Gleneagles (Scottish Gaelic: Gleann na h-Eaglais/Gleann Eagas) is a glen which connects with Glen Devon to form a pass through the Ochil Hills of Perth and Kinross in Scotland. The name's origin has nothing to do with eagles, and is a corruption of eaglais or ecclesia, meaning church, and refers to the chapel and well of Saint Mungo, which was restored as a memorial to the Haldane family which owns the Gleneagles estate.
Gleneagles House at the northern entrance to Gleneagles comprises a 1750 extension to an earlier 17th-century building that is approached by an avenue of lime trees planted to commemorate the Battle of Camperdown. Little remains of Gleneagles Castle, the early 16th-century tower house of the Haldanes.
The Caledonian Railway Company used its name for the Gleneagles Hotel and golf course they built some distance from the glen at the edge of Auchterarder.
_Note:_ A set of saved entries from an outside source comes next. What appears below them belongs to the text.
-- ==== Sys2Proof/Machine/Wings.lean ====
section
/-!
DEFINITION. Wings and their resources (R402 to R404), the slot wheel's owners (R405), and memory keys (R412 to R414, R417).
-/
namespace Sys2Proof.Machine

/-! ### Entries as they are read (R402, R412) -/

/-- STATE of a wing, and of a key slot. -/
def WingSt.no : WingSt → Nat
  | .free => 0 | .active => 1 | .quiesced => 2 | .revoked => 3
def KeySt.no : KeySt → Nat
  | .empty => 0 | .loaded => 1 | .zeroising => 2

/-- A wing-table entry (R402). -/
def Wing.entry (w : Wing) : Nat :=
  w.st.no * 2 ^ 62 + (if w.catUnit then 2 ^ 33 else 0) + w.bufs.toNat * 2 ^ 25 + w.ports.toNat * 2 ^ 9 + w.dies.toNat

/-- A key slot's byte (R412). -/
def Wing.slotByte (w : Wing) : Nat := (if w.retain then 4 else 0) + w.keySt.no

/-! ### A core or a die that passes a reset -/

/-- A core starts anew (R99, R372): its warps and groups are gone, and so are its requests on their way; a fence and notices that
wait stay, and a read of it that others have merged into goes on for them (R97). -/
def State.resetCore (s : State) (c : CoreId) : State :=
  let gone := (s.packets.filter fun p => p.core == c && p.merged.isEmpty).map (·.pid)
  let s1 := (s.modCore c fun k => { Core.reset c with fenced := k.fenced, notices := k.notices }).modDie c.die fun d =>
    { d with walks := d.walks.filter fun k => k.core != c }
  { s1 with
    packets := s1.packets.filterMap fun (p : Packet) =>
      let q := { p with merged := p.merged.filter fun m => m.1 != c }
      if p.core == c then q.handOver else some q
    monitors := s1.monitors.filter fun m => !gone.contains m.pid
    warps := s1.warps.filter fun (w : Warp) => w.id.coreId != c
    groups := s1.groups.filter fun (g : Group) => g.core != c || !g.resident
    raises := s1.raises.map fun (r : Raise) => { r with left := r.left.filter (· != c) } }

/-- Cores of a die, its curator core last. -/
def dieCores (d : Nat) : List CoreId := (List.range 17).map fun c => ⟨d, c⟩

/-- Every core of a die starts anew; the curator program is to be loaded again (R422). -/
def State.resetCores (s : State) (d : Nat) : State :=
  ((dieCores d).foldl State.resetCore s).modDie d fun x => { x with curatorLoaded := false }

/-- L2 lines of a die are written back and leave it (R421). -/
def State.l2Leave (s : State) (p : L2Line → Bool) : State :=
  let s1 := (s.l2.filter p).foldl State.l2WriteBack s
  { s1 with l2 := s1.l2.filter fun l => !p l }

/-! ### WINGSET (R403, R404, R417) -/

/-- The wings that their dies' curators serve follow the wing table. -/
def State.curatorWings (s : State) : State :=
  { s with groups := s.groups.map fun (g : Group) => if isCurator g.core then { g with wing := s.dieWing g.core.die } else g }

/-- Resources removed from a wing belong to none until they are zeroed (R404). -/
def State.beginZeroing (s : State) (dies : BitVec 9) (bufs : BitVec 8) : State :=
  { s with
    dies := s.dies.map fun (d : Die) => if dies.getLsbD d.id then { d with zeroing := true } else d
    hbms := s.hbms.map fun (k : Stack) => if dies.getLsbD k.id then { k with zeroing := true } else k
    buffers := s.buffers.map fun (b : Buffer) => if bufs.getLsbD b.id then { b with zeroing := true } else b }

/-- A write to a wing's key slot, in both security units (R19). -/
def Wing.setSlot (w : Wing) (k : KeySlot) : Wing := { w with keySt := k.st, retain := k.retain, pair := k.pair, keyMirror := k }

/-- Both slots of a wing are being zeroised: they hold no pair any more (R412). -/
def Wing.zeroise (w : Wing) : Wing := w.setSlot ⟨.zeroising, false, none⟩

/-- A slot that is being zeroised is empty afterwards (R412). -/
def Wing.zeroised (w : Wing) : Wing := if w.keySt == .zeroising then w.setSlot ⟨.empty, false, none⟩ else w

/-- A wing is freed: its resources are removed, its key slot is zeroised and its keys are discarded (R403). -/
def State.freeWing (s : State) (n : Nat) : State :=
  let w := s.wing n
  let s1 := s.beginZeroing w.dies w.bufs
  let s2 := s1.modWing n fun w =>
    ({ Wing.reset n with
      inSeq := w.inSeq, outSeq := w.outSeq, dropped := w.dropped, reports := w.reports, lost := w.lost } : Wing).zeroise
  ({ s2 with
    cats := s2.cats.filter fun c => c.wing != n
    ends := s2.ends.filter fun e => e.wing != n
    regions := s2.regions.filter fun r => r.wing != n } : State).curatorWings

/-- Whether another wing holds a resource that a body names (R402). -/
def State.wingClash (s : State) (b : WingBody) : Bool :=
  s.wings.any fun w => w.id != b.wing && w.holds &&
    (w.dies &&& b.dies != 0 || w.bufs &&& b.bufs != 0 || w.ports &&& b.ports != 0)

/-- Whether a body names a resource that is being zeroed (R404). -/
def State.namesZeroing (s : State) (b : WingBody) : Bool :=
  (s.dies.any fun d => d.zeroing && b.dies.getLsbD d.id) || (s.hbms.any fun k => k.zeroing && b.dies.getLsbD k.id) ||
  (s.buffers.any fun x => x.zeroing && b.bufs.getLsbD x.id)

/-- Whether a wheel gives a wing a slot of its own (R92, R405). -/
def wheelServes (wheel : List (BitVec 8)) (wing : Nat) : Bool :=
  (List.range 64).any fun n => n % 8 != 0 && (wheel.getD n 0).toNat / 64 == 1 && (wheel.getD n 0).toNat % 16 == wing

/-- The wheel as it is last written. -/
def State.lastWheel (s : State) : List (BitVec 8) := s.docent.wheelNext.getD s.docent.wheel

/-- A wing with its new entry: out of the free state it becomes quiesced; a quiesced one becomes active once its slot is
loaded (R403). `keys` are the keys that it installs (R417). -/
def Wing.assign (w : Wing) (b : WingBody) (keys : Option (Nat × Nat)) : Wing :=
  { w with
    st := if w.st != .free && w.keySt == .loaded then .active else .quiesced
    catUnit := if w.st == .free then b.catUnit else w.catUnit
    kickSeq := if w.st == .free then 0 else w.kickSeq
    bufs := b.bufs
    ports := b.ports
    dies := b.dies
    control := match keys with | some k => some k.1 | none => w.control
    wrapping := match keys with | some k => some k.2 | none => w.wrapping }

/-- WINGSET in the order of its checks: the wing's state, the keys, other wings, zeroing, the wheel. -/
def State.wingSet (s : State) (m : Ccp) (b : WingBody) : State :=
  s.ccp m 0x10 fun s1 =>
    let w := s1.wing b.wing
    let keys := b.keys.bind fun k => unwrapKeys k (some s1.docent.opKey)
    let w1 := w.assign b keys
    if 15 ≤ b.wing then s1.reply m codeBADMSG []
    else if !(w.st == .free || w.st == .quiesced) || w.revoking.isSome then s1.reply m codeBUSY []
    else if b.dies == 0 then ((if w.st == .free then s1 else s1.freeWing b.wing)).reply m codeOK []
    else if (w.st == .free || b.keys.isSome) && keys.isNone then s1.reply m codeBADMSG []
    else if s1.wingClash b then s1.reply m codeDENIED []
    else if s1.namesZeroing b then s1.reply m codeBUSY []
    else if w1.st == .active && !wheelServes s1.lastWheel b.wing then s1.reply m codeNOSLOT []
    else
      let s2 := s1.beginZeroing (w.dies &&& ~~~b.dies) (w.bufs &&& ~~~b.bufs)
      ((s2.modWing b.wing fun _ => w1).curatorWings).reply m codeOK []

/-- WINGSET (R403). -/
def execWingset (m : Ccp) (b : WingBody) (s : State) : Result := .next (s.wingSet m b)

/-! ### WINGQUIESCE (R403) -/

/-- DONE's status of a killed replay (R370). -/
def doneKILLED : Nat := 0x21

/-- The queued replays of a wing are dropped, each with DONE KILLED. -/
def State.dropQueued (s : State) (wing : Nat) : State :=
  let mine := s.cats.filter fun c => c.wing == wing
  let s1 : State := { s with cats := s.cats.map fun (c : Catalogue) => if c.wing == wing then { c with queued := [] } else c }
  mine.foldl (fun st c => c.queued.foldl (fun x seq => x.sendDone wing seq doneKILLED 0) st) s1

/-- Every queue pair of a wing closes: a message not wholly placed is NAKed, and its placed bytes stay (R403, R414). -/
def State.closeQps (s : State) (wing : Nat) : State :=
  let naks := (s.qps.filter fun q => q.wing == wing).flatMap fun q => q.writes.map fun _ => q.qpn
  { naks.foldl State.nak s with qps := s.qps.filter fun q => q.wing != wing }

/-- WINGQUIESCE begins: by the operator or by the wing itself (R403, R411). -/
def State.wingQuiesce (s : State) (m : Ccp) (wing : Nat) : State :=
  s.ccp m 0x11 fun s1 =>
    if 15 ≤ wing then s1.reply m codeBADMSG []
    else if m.wing != 15 && m.wing != wing then s1.reply m codeDENIED []
    else if (s1.wing wing).st != .active || (s1.wing wing).revoking.isSome then s1.reply m codeNOTREADY []
    else ((s1.modWing wing fun w => { w with quiescing := true }).dropQueued wing).reply m codeOK []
The hotel hosted the controversial G8 conference in July 2005, which earned the area the description of "the most fortified golf course in Scotland" due to extensive security.
Gleneagles railway station, formerly known as Crieff Junction, is on the line between Perth and Stirling. As its name suggests, this was the junction for the Crieff Junction Railway, which closed in 1964.